Saturday, 2 April 2011
Roadside Chionodoxa


Last month it was snowdrops growing with abandon along the side of the road. Such survivor bulbs, those that once planted manage to grow on their own, delight me. Perhaps as a child I was impressed by "The Secret Garden", written by Frances Hodgson Burnett. If you have also read it, remember when Mary has found her way into the secret garden? She discovers little green shoots emerging, and begins clearing away the grass that's crowding them. Later, at dinner, she asks the maid, "Martha," she said, "what are those white roots that look like onions?"

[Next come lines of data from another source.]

-- ==== Sys2Proof/Laws/State.lean ====
section
/-! SUPPORT. The named updates of the state: the one entry that each sets, what the entry and every other reads then, and, one lemma per
field, the parts of the state that it leaves alone. -/

namespace Sys2Proof.Machine

@[simp] theorem State.takeFree_fst (s : State) : s.takeFree.1 = s.free := rfl
@[simp] theorem State.takeFree_snd_free (s : State) : s.takeFree.2.free = s.free + 1 := rfl
@[simp] theorem State.send_out (o : Out) (s : State) : (s.send o).out = s.out ++ [o] := rfl
@[simp] theorem State.send_sys (o : Out) (s : State) : (s.send o).sys = s.sys := rfl
@[simp] theorem State.send_clk (o : Out) (s : State) : (s.send o).clk = s.clk := rfl
@[simp] theorem State.send_tres (o : Out) (s : State) : (s.send o).tres = s.tres := rfl
@[simp] theorem State.send_ao (o : Out) (s : State) : (s.send o).ao = s.ao := rfl
@[simp] theorem State.send_cfg (o : Out) (s : State) : (s.send o).cfg = s.cfg := rfl
@[simp] theorem State.send_time (o : Out) (s : State) : (s.send o).time = s.time := rfl
@[simp] theorem State.send_treg (o : Out) (s : State) : (s.send o).treg = s.treg := rfl
@[simp] theorem State.send_rcd (o : Out) (s : State) : (s.send o).rcd = s.rcd := rfl
@[simp] theorem State.send_store (o : Out) (s : State) : (s.send o).store = s.store := rfl
@[simp] theorem State.send_diag (o : Out) (s : State) : (s.send o).diag = s.diag := rfl
@[simp] theorem State.send_host (o : Out) (s : State) : (s.send o).host = s.host := rfl
@[simp] theorem State.send_flash (o : Out) (s : State) : (s.send o).flash = s.flash := rfl
@[simp] theorem State.send_saved (o : Out) (s : State) : (s.send o).saved = s.saved := rfl
@[simp] theorem State.send_keys (o : Out) (s : State) : (s.send o).keys = s.keys := rfl
@[simp] theorem State.send_kreg (o : Out) (s : State) : (s.send o).kreg = s.kreg := rfl
@[simp] theorem State.send_upd (o : Out) (s : State) : (s.send o).upd = s.upd := rfl
@[simp] theorem State.send_ureg (o : Out) (s : State) : (s.send o).ureg = s.ureg := rfl
@[simp] theorem State.send_pair (o : Out) (s : State) : (s.send o).pair = s.pair := rfl
@[simp] theorem State.send_fleet (o : Out) (s : State) : (s.send o).fleet = s.fleet := rfl
@[simp] theorem State.send_pub (o : Out) (s : State) : (s.send o).pub = s.pub := rfl
@[simp] theorem State.send_inp (o : Out) (s : State) : (s.send o).inp = s.inp := rfl
@[simp] theorem State.send_tick (o : Out) (s : State) : (s.send o).tick = s.tick := rfl
@[simp] theorem State.send_freg (o : Out) (s : State) : (s.send o).freg = s.freg := rfl
@[simp] theorem State.send_guest (o : Out) (s : State) : (s.send o).guest = s.guest := rfl
@[simp] theorem State.send_stop (o : Out) (s : State) : (s.send o).stop = s.stop := rfl
@[simp] theorem State.send_rad (o : Out) (s : State) : (s.send o).rad = s.rad := rfl
@[simp] theorem State.send_lake (o : Out) (s : State) : (s.send o).lake = s.lake := rfl
@[simp] theorem State.send_lcnt (o : Out) (s : State) : (s.send o).lcnt = s.lcnt := rfl
@[simp] theorem State.send_trk (o : Out) (s : State) : (s.send o).trk = s.trk := rfl
@[simp] theorem State.send_loop (o : Out) (s : State) : (s.send o).loop = s.loop := rfl
@[simp] theorem State.send_meas (o : Out) (s : State) : (s.send o).meas = s.meas := rfl
@[simp] theorem State.send_mreg (o : Out) (s : State) : (s.send o).mreg = s.mreg := rfl
@[simp] theorem State.send_lum (o : Out) (s : State) : (s.send o).lum = s.lum := rfl
@[simp] theorem State.send_met (o : Out) (s : State) : (s.send o).met = s.met := rfl
@[simp] theorem State.send_mets (o : Out) (s : State) : (s.send o).mets = s.mets := rfl
@[simp] theorem State.send_tables (o : Out) (s : State) : (s.send o).tables = s.tables := rfl
@[simp] theorem State.send_kept (o : Out) (s : State) : (s.send o).kept = s.kept := rfl
@[simp] theorem State.send_latch (o : Out) (s : State) : (s.send o).latch = s.latch := rfl
@[simp] theorem State.send_free (o : Out) (s : State) : (s.send o).free = s.free := rfl
@[simp] theorem State.send_pending (o : Out) (s : State) : (s.send o).pending = s.pending := rfl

"They're bulbs," answered Martha. "Lots o' spring flowers grow from 'em. Th' very little ones are snowdrops an' crocuses an' th' big ones are narcissuses an' jonquils and daffydowndillys."

And then Mary asks, "Do bulbs live a long time? Would they live years and years if no one helped them?" inquired Mary anxiously.

"They're things as helps themselves," said Martha. "That's why poor folk can afford to have 'em. If you don't trouble 'em, most of 'em'll work away underground for a lifetime an' spread out an' have little 'uns."

It's not a secret garden, in fact they're quite visible from sidewalk and roadway, this second kind of survivor bulb.

See the wash of blue across the scruffy grass of this lot adjacent to the house? Glory of the snow
they're called, Chionodoxa forbesii. It used to be named Chionodoxa luciliae, and you'll find it
under either name in catalogs, depending on how taxonomically correct the company happens to be.
They thrive in sunny to somewhat shaded sites. Clearly the small, fall planted bulbs are long lived.

Native to western Turkey, this dainty little bulb is sturdier than its appearance might suggest, with 4
or more soft sky blue flowers, each accented with a large white central zone, on each stem. It was
introduced into Europe in 1880. The Royal Horticultural Society gave it an Award of Merit in 1976.

Persistence is one thing. Naturalization is another. Not that they've received a green card. Rather,
having come here from abroad chionodoxa are one of the plants that have made themselves at home.
Not a pest nor a weed, they weave themselves into the tapestry of the plant community. By seed and
offsets they spread around, adding their flowers to Spring and then, like a good house guest, departing.